EXERCISE DATA =
/-- R414 to R416, R444: PUBLISH with a held store writes it, and otherwise requests 64 signatures first; ATTEST keeps its body of Table
17.6 and requests two. An ATTEST that may not begin is refused, and writes its record
too. With the unit keys lost the command is over with PK_ABORTED, with the Well failed with ENTROPY_FAIL. Once the last
signature is made, the store is rebuilt and written, or the report: body and signatures. As its writes end the command is over, with DONE or
FABRIC_ERROR; PUBLISH_DONE and ATTEST_DONE then end it: RESULT, PUBLISHED or the count of reports, and the record. Before that they do
nothing. Where the spec leaves a choice, the model's is log entries 5, 49 and 65. -/
def Obligations.SafeConductRuns : Prop :=
  ((∀ (p : CtlPort) (s : State), mayTake s p sfCmd 4 = true → s.safe.cmd = none → s.mode.mode = .provision → unitKeyed s = true →
    s.safe.storeAddr ≠ 0 → s.safe.storeAddr.toNat % 4096 = 0 → s.safe.held = true →
    ∃ t, exec (.publish p) s = .next t ∧
      t = issueAccess { tookWrite s p sfCmd 4 with safe := { s.safe with cmd := some .publish, run := s.safe.run + 1, stage := .writing, sigs := [] } }
        .storeWrite {} s.safe.storeAddr 0x40000 (some (readBytes s.safe.store 0 0x40000)) ∧
      keepsBut [.safe, .ai, .ration] (tookWrite s p sfCmd 4) t) ∧
  (∀ (p : CtlPort) (s : State), mayTake s p sfCmd 4 = true → s.safe.cmd = none → s.mode.mode = .provision → unitKeyed s = true →
    s.safe.storeAddr ≠ 0 → s.safe.storeAddr.toNat % 4096 = 0 → s.safe.held = false → unitMaskDead s = false → wellCan s = true →
    ∃ t, exec (.publish p) s = .next t ∧
      t.safe = { s.safe with cmd := some .publish, run := s.safe.run + 1, stage := t.safe.stage, sigs := [] } ∧
      (t.safe.stage = .signing ∨ t.safe.stage = .over .pkAborted) ∧ t.house.nextTicket = s.house.nextTicket + 32 ∧
      t.scales.nextTicket = s.scales.nextTicket + 32 ∧
      keepsBut [.safe, .ai, .ration, .ledger, .house, .scales, .well, .units, .serai, .jobs, .mint, .relay] (tookWrite s p sfCmd 4) t) ∧
  (∀ (p : CtlPort) (u : BitVec 5) (s : State), mayTake s p sfCmd 4 = true → s.safe.cmd = none →
    (s.mode.mode = .provision ∨ s.mode.mode = .service) → unitKeyed s = true → unitMaskDead s = false → wellCan s = true →
    ∃ t, exec (.attest p u) s = .next t ∧
      t.safe = { s.safe with
        cmd := some (.attest u.toNat), run := s.safe.run + 1, stage := t.safe.stage, sigs := [], body := reportBody s u.toNat } ∧
      (t.safe.stage = .signing ∨ t.safe.stage = .over .pkAborted) ∧ t.house.nextTicket = s.house.nextTicket + 1 ∧
      t.scales.nextTicket = s.scales.nextTicket + 1 ∧
      keepsBut [.safe, .ai, .ration, .ledger, .house, .scales, .well, .units, .serai, .jobs, .mint, .relay] (tookWrite s p sfCmd 4) t) ∧
  (∀ (p : CtlPort) (u : BitVec 5) (s : State), mayTake s p sfCmd 4 = true → s.safe.cmd = none →
    (s.mode.mode = .provision ∨ s.mode.mode = .service) → unitKeyed s = true → (unitMaskDead s = true ∨ wellCan s = false) →
    ∃ t, exec (.attest p u) s = .next t ∧ t.safe.cmd = some (.attest u.toNat) ∧
      t.safe.stage = .over (if unitMaskDead s then .pkAborted else .entropyFail) ∧ keepsBut [.safe, .well] (tookWrite s p sfCmd 4) t) ∧
  (∀ (p : CtlPort) (u : BitVec 5) (s : State), mayTake s p sfCmd 4 = true → s.safe.cmd = none →
    ((s.mode.mode ≠ .provision ∧ s.mode.mode ≠ .service) ∨ unitKeyed s = false) →
    ∃ t x, exec (.attest p u) s = .next t ∧ t.safe = { s.safe with cmdResult := Status.accessFault.code } ∧ x ∈ t.ledger.waiting ∧
      x.type = 0x804 ∧ x.code = Status.accessFault.code ∧
      x.body = w32 u.toNat :: w32 Status.accessFault.code.toNat :: loHi s.safe.attAddr ∧
      keepsBut [.safe, .ledger] (tookWrite s p sfCmd 4) t)) ∧
  ((∀ s : State, s.safe.cmd = some .publish → s.safe.stage = .signing → unitMaskDead s = false → signed s 64 = true →
      (safeAdvance s).safe.stage = .writing ∧ (safeAdvance s).safe.held = true ∧ (safeAdvance s).safe.cmd = some .publish ∧
        keepsBut [.safe, .units, .ai, .ration] s (safeAdvance s)) ∧
  (∀ (u : Nat) (s : State), s.safe.cmd = some (.attest u) → s.safe.stage = .signing → unitMaskDead s = false → signed s 2 = true →
      safeAdvance s = issueAccess { s with safe := { s.safe with stage := .writing } } .reportWrite {} s.safe.attAddr
        (s.safe.body ++ tget [] s.safe.sigs 0 ++ tget [] s.safe.sigs 1).length
        (some (s.safe.body ++ tget [] s.safe.sigs 0 ++ tget [] s.safe.sigs 1)) ∧ keepsBut [.safe, .ai, .ration] s (safeAdvance s)) ∧
  (∀ (fail : Option Status) (s : State), s.safe.stage = .writing → safeWritten s fail = { s with
      safe := { s.safe with stage := .over (if fail.isSome then .fabricError else .done) } })) ∧
  ((∀ (st : Status) (s : State), s.safe.cmd = some .publish → s.safe.stage = .over st →
    ∃ t, exec .publishDone s = .next t ∧ t.safe = { s.safe with
        cmd := none, cmdResult := st.code, stage := .idle, body := [], sigs := []
        published := s.safe.published || decide (st = .done) } ∧
      recordOffered s t 16 0x807 st.code [1, w32 st.code.toNat] ∧
      t.house = { s.house with queue := s.house.queue.filter (fun r => r.who ≠ .safeConduct) } ∧
      t.scales = { s.scales with queue := s.scales.queue.filter (fun r => r.who ≠ .safeConduct) } ∧
      keepsBut [.safe, .ledger, .house, .scales] s t) ∧
  (∀ (u : Nat) (st : Status) (s : State), s.safe.cmd = some (.attest u) → s.safe.stage = .over st →
    ∃ t, exec .attestDone s = .next t ∧ t.safe = { s.safe with
        cmd := none, cmdResult := st.code, stage := .idle, body := [], sigs := []
        reports := if st = .done then s.safe.reports + 1 else s.safe.reports } ∧
      recordOffered s t 16 0x804 st.code (w32 u :: w32 st.code.toNat :: loHi s.safe.attAddr) ∧
      keepsBut [.safe, .ledger, .house, .scales] s t) ∧
  (∀ s : State, (∀ st, s.safe.stage ≠ .over st) → exec .publishDone s = .next s ∧ exec .attestDone s = .next s))

/-! ### The Watchman -/

/-- R420 to R423, R398, R226, R430: the zeroize line and an acting tamper input clear the owner secret and the version in the Strongbox
and, with the block out of reset, take it to Cleared with its keys gone; an input that does not act leaves the Strongbox and clears the
Tollgate; LOGCLEAR in Provision empties the log. Where the spec leaves a choice, the model's is log entries 14 and 50. -/
def Obligations.ZeroizationActs : Prop :=
  (∀ (c : Instr) (cause : Nat) (s : State),
    ((c = .zeroize ∧ s.pins.zeroize = false ∧ cause = 5) ∨
      ∃ i : Fin 4, c = .tamperInput i ∧ tb s.watch.act i.val = true ∧ s.watch.zeroAt ≠ some s.cycle ∧ cause = i.val + 1) →
    ∃ t, exec c s = .next t ∧ t.watch.box = strongboxClear s.watch.box ∧ tget 0 t.watch.log s.watch.logNext = aonEntry s cause ∧
      t.watch.logNext = (s.watch.logNext + 1) % 16 ∧
      (awake s = true → t.mode.mode = .cleared ∧ t.serai.slots = [] ∧ t.serai.masks = [] ∧ t.serai.zeroed = true ∧
        t.mint.root = false ∧ t.mint.dk = 0 ∧ t.mint.okey = 0 ∧ t.mint.tk = 0 ∧ t.watch.cleared = true ∧
        t.watch.events = s.watch.events + 1 ∧ t.well.zeroed = true ∧ t.scales.zeroed = true ∧ t.house.zeroed = true ∧
        t.tollgate.cleared = true) ∧
      (awake s = false → t.mode = s.mode ∧ t.serai = s.serai ∧ t.mint = s.mint) ∧
      (∀ w, tget 0 s.fuse.array w &&& tget 0 t.fuse.array w = tget 0 s.fuse.array w) ∧ t.pending = s.pending) ∧
  (∀ s : State, s.pins.zeroize = true → exec .zeroize s = .next s) ∧
  (∀ (i : Fin 4) (s : State), (tb s.watch.act i.val = false ∨ s.watch.zeroAt = some s.cycle) → awake s = true →
    ∃ t, exec (.tamperInput i) s = .next t ∧ t.watch.box = s.watch.box ∧ tb t.watch.tamper i.val = true ∧
      t.tollgate.cleared = true ∧ t.tollgate.cause = 3 ∧ tget 0 t.watch.log s.watch.logNext = aonEntry s (i.val + 1) ∧
      keepsBut [.tollgate, .relay, .ledger, .ai, .watch] s t) ∧
  (∀ (p : CtlPort) (s : State), mayTake s p wtCmd 4 = true → s.mode.mode = .provision →
    ∃ t, exec (.logclear p) s = .next t ∧ t.watch = { s.watch with
        log := [], logSec := [], logNext := 0, logValid := 0, logLost := 0, logNew := 0, cmdResult := Status.done.code } ∧
      keepsBut [.watch] (tookWrite s p wtCmd 4) t)

/-! ### Register writes -/

/-- R9, R384, R450, R452, R454, R456, R458 to R461: the access types over the register map. A write of STOP fields outside Provision is
ignored, and logged as kind 1 unless they hold the written value; in Provision they take it. An RW field takes a write in every mode that
serves the port, unless its guard is closed, which is logged as kind 3. The Watchman's configuration does so under its lock. A pair takes a
whole or a half; a narrow write of a register is ignored and logged as kind 2; an offset of no register ignores every write. Of two
ports' writes of one field in one control cycle the sideband's lands, and the host's is ignored and logged as kind 3. A write that is
taken has a normal response; an unaligned one, and one that the mode does not serve (in Cleared every write but the sideband's RESET), has
an error response and no other effect. Where the spec leaves a choice, the model's is log entries 39 and 40. -/
def Obligations.RegisterWritesLand : Prop :=
  (∀ (p : CtlPort) (off : BitVec 24) (data : W64) (s : State), mayTake s p off.toNat 4 = true → s.mode.mode ≠ .provision →
    off.toNat % 4 = 0 → stopMask off.toNat ≠ 0 →
    (w32 data.toNat &&& w32 (stopMask off.toNat) = readWord s p off.toNat &&& w32 (stopMask off.toNat) →
      exec (.registerWrite p off .b4 data) s = .next (tookWrite s p off.toNat 4)) ∧
    (w32 data.toNat &&& w32 (stopMask off.toNat) ≠ readWord s p off.toNat &&& w32 (stopMask off.toNat) →
      ∃ t, exec (.registerWrite p off .b4 data) s = .next t ∧
        recordOffered s t (producerOf off.toNat) 0x001 Status.accessFault.code
          [w32 (off.toNat + 2 ^ 24 * portBit p + 2 ^ 25), w32 data.toNat] ∧ keepsBut [.ledger] (tookWrite s p off.toNat 4) t)) ∧
  (∀ (p : CtlPort) (off : BitVec 24) (data : W64) (s : State), mayTake s p off.toNat 4 = true → s.mode.mode = .provision →
    off.toNat % 4 = 0 → stopMask off.toNat ≠ 0 → stopActs off.toNat = false → boundGuards s off.toNat = false →
    ∃ t, exec (.registerWrite p off .b4 data) s = .next t ∧
      readWord t p off.toNat = w32 data.toNat &&& w32 (stopMask off.toNat) ∧
      keepsBut [regPart off.toNat] (tookWrite s p off.toNat 4) t) ∧
  (∀ (p : CtlPort) (off : BitVec 24) (data : W64) (s : State), mayTake s p off.toNat 4 = true → off.toNat % 4 = 0 →
    rwMask off.toNat ≠ 0 → ∃ t, exec (.registerWrite p off .b4 data) s = .next t ∧
      (rwClosed s off.toNat = false →
        readWord t p off.toNat &&& w32 (rwMask off.toNat) = w32 data.toNat &&& w32 (rwMask off.toNat) ∧
        keepsBut [regPart off.toNat] (tookWrite s p off.toNat 4) t) ∧
      (rwClosed s off.toNat = true →
        recordOffered s t (producerOf off.toNat) 0x001 Status.accessFault.code
          [w32 (off.toNat + 2 ^ 24 * portBit p + 2 ^ 25 * 3), w32 data.toNat] ∧ keepsBut [.ledger] (tookWrite s p off.toNat 4) t)) ∧
  (∀ (p : CtlPort) (data : W64) (s : State), mayTake s p 0xB00004 4 = true →
    ∃ t, exec (.registerWrite p 0xB00004 .b4 data) s = .next t ∧
      (s.watch.aon.lock = true →
        recordOffered s t 17 0x001 Status.accessFault.code
          [w32 (0xB00004 + 2 ^ 24 * portBit p + 2 ^ 25 * 3), w32 data.toNat] ∧ keepsBut [.ledger] (tookWrite s p 0xB00004 4) t) ∧
      (s.watch.aon.lock = false → s.mode.mode = .provision →
        t.watch.act = BitVec.ofNat 4 data.toNat ∧ t.watch.lock = tb data 8 ∧ keepsBut [.watch] (tookWrite s p 0xB00004 4) t) ∧
      (s.watch.aon.lock = false → s.mode.mode ≠ .provision → (data &&& 0x10F).toNat ≠ wtCfgWord s.watch.aon →
        recordOffered s t 17 0x001 Status.accessFault.code
          [w32 (0xB00004 + 2 ^ 24 * portBit p + 2 ^ 25), w32 data.toNat] ∧ keepsBut [.ledger] (tookWrite s p 0xB00004 4) t)) ∧
  (∀ (p : CtlPort) (data : W64) (s : State), mayTake s p 0x200004 4 = true → s.mode.mode = .provision →
    ∃ t, exec (.registerWrite p 0x200004 .b4 data) s = .next t ∧
      t.muster = { s.muster with reserve := BitVec.ofNat 16 data.toNat } ∧ keepsBut [.muster] (tookWrite s p 0x200004 4) t) ∧
  (∀ (p : CtlPort) (data : W64) (s : State), mayTake s p 0x200040 4 = true →
    ∃ t, exec (.registerWrite p 0x200040 .b4 data) s = .next t ∧
      t.muster = { s.muster with expSel := BitVec.ofNat 12 data.toNat } ∧ keepsBut [.muster] (tookWrite s p 0x200040 4) t) ∧
  (∀ (p : CtlPort) (r : Fin 4096) (data : W64) (s : State), mayTake s p (0x100008 + 0x100 * r.val) 8 = true → s.mode.mode = .provision →
    ∃ t, exec (.registerWrite p (BitVec.ofNat 24 (0x100008 + 0x100 * r.val)) .b8 data) s = .next t ∧
      getRing t r.val = { getRing s r.val with base := data &&& 0xFFFFFFFFFFFFF000 } ∧
      (∀ k, k ≠ r.val → getRing t k = getRing s k) ∧ keepsBut [.rings] (tookWrite s p (0x100008 + 0x100 * r.val) 8) t) ∧
  (∀ (p : CtlPort) (r : Fin 4096) (data : W64) (s : State), mayTake s p (0x100008 + 0x100 * r.val) 8 = true → s.mode.mode ≠ .provision →
    data &&& 0xFFFFFFFFFFFFF000 ≠ (getRing s r.val).base &&& 0xFFFFFFFFFFFFF000 →
    ∃ t, exec (.registerWrite p (BitVec.ofNat 24 (0x100008 + 0x100 * r.val)) .b8 data) s = .next t ∧
      recordOffered s t 1 0x001 Status.accessFault.code
        (w32 (0x100008 + 0x100 * r.val + 2 ^ 24 * portBit p + 2 ^ 25) :: loHi data) ∧
      keepsBut [.ledger] (tookWrite s p (0x100008 + 0x100 * r.val) 8) t) ∧
  (∀ (p : CtlPort) (r : Fin 4096) (data : W64) (s : State), mayTake s p (0x10000C + 0x100 * r.val) 4 = true → s.mode.mode = .provision →
    ∃ t, exec (.registerWrite p (BitVec.ofNat 24 (0x10000C + 0x100 * r.val)) .b4 data) s = .next t ∧
      getRing t r.val = { getRing s r.val with
        base := ((getRing s r.val).base &&& 0xFFFFF000) ||| (data <<< 32) } ∧
      keepsBut [.rings] (tookWrite s p (0x10000C + 0x100 * r.val) 4) t) ∧
  (∀ (p : CtlPort) (off : BitVec 24) (n : AccSize) (data : W64) (s : State), served s = true → accBytes n < 4 →
    off.toNat % accBytes n = 0 → (regWord s p (off.toNat / 4 * 4)).isSome = true → isDoorbell off.toNat = false →
    (off.toNat < 0x400000 ∨ 0x480000 ≤ off.toNat) →
    ∃ t, exec (.registerWrite p off n data) s = .next t ∧
      recordOffered s t (producerOf off.toNat) 0x001 Status.accessFault.code
        [w32 (off.toNat + 2 ^ 24 * portBit p + 2 ^ 26), w32 (data.toNat % 256 ^ accBytes n * 256 ^ (off.toNat % 4))] ∧
      keepsBut [.ledger] (respond s p false) t) ∧
  (∀ (off : BitVec 24) (data : W64) (s : State), served s = true → sideMeets s .host off.toNat 4 = true → off.toNat % 4 = 0 →
    (rwMask off.toNat ≠ 0 ∨ (stopMask off.toNat ≠ 0 ∧ stopActs off.toNat = false ∧ boundGuards s off.toNat = false)) →
    ∃ t, exec (.registerWrite .host off .b4 data) s = .next t ∧
      recordOffered s t (producerOf off.toNat) 0x001 Status.accessFault.code [w32 (off.toNat + 2 ^ 25 * 3), w32 data.toNat] ∧
      keepsBut [.ledger] (respond s .host false) t) ∧
  (∀ (p : CtlPort) (off : BitVec 24) (data : W64) (s : State), served s = true → off.toNat % 4 = 0 → regWord s p off.toNat = none →
    exec (.registerWrite p off .b4 data) s = .next (tookWrite s p off.toNat 4)) ∧
  (∀ (p : CtlPort) (off : BitVec 24) (n : AccSize) (data : W64) (s : State), portThere s = true →
    (off.toNat % accBytes n ≠ 0 ∨ (served s = false ∧
      (p = .host ∨ s.mode.mode ≠ .cleared ∨ off ≠ 0x900004 ∨ n ≠ .b4 ∨ fld data 0 4 ≠ 4))) →
    exec (.registerWrite p off n data) s = .next (respond s p true)) ∧
  (∀ (p : CtlPort) (off : BitVec 24) (n : AccSize) (data : W64) (s : State), portThere s = false →
    exec (.registerWrite p off n data) s = .next s)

WHAT THE TASK REQUIRES = Reply with a lone number, the count of lines in the data that include the string "wtCmd".

RESULT FOR THIS EXERCISE = 2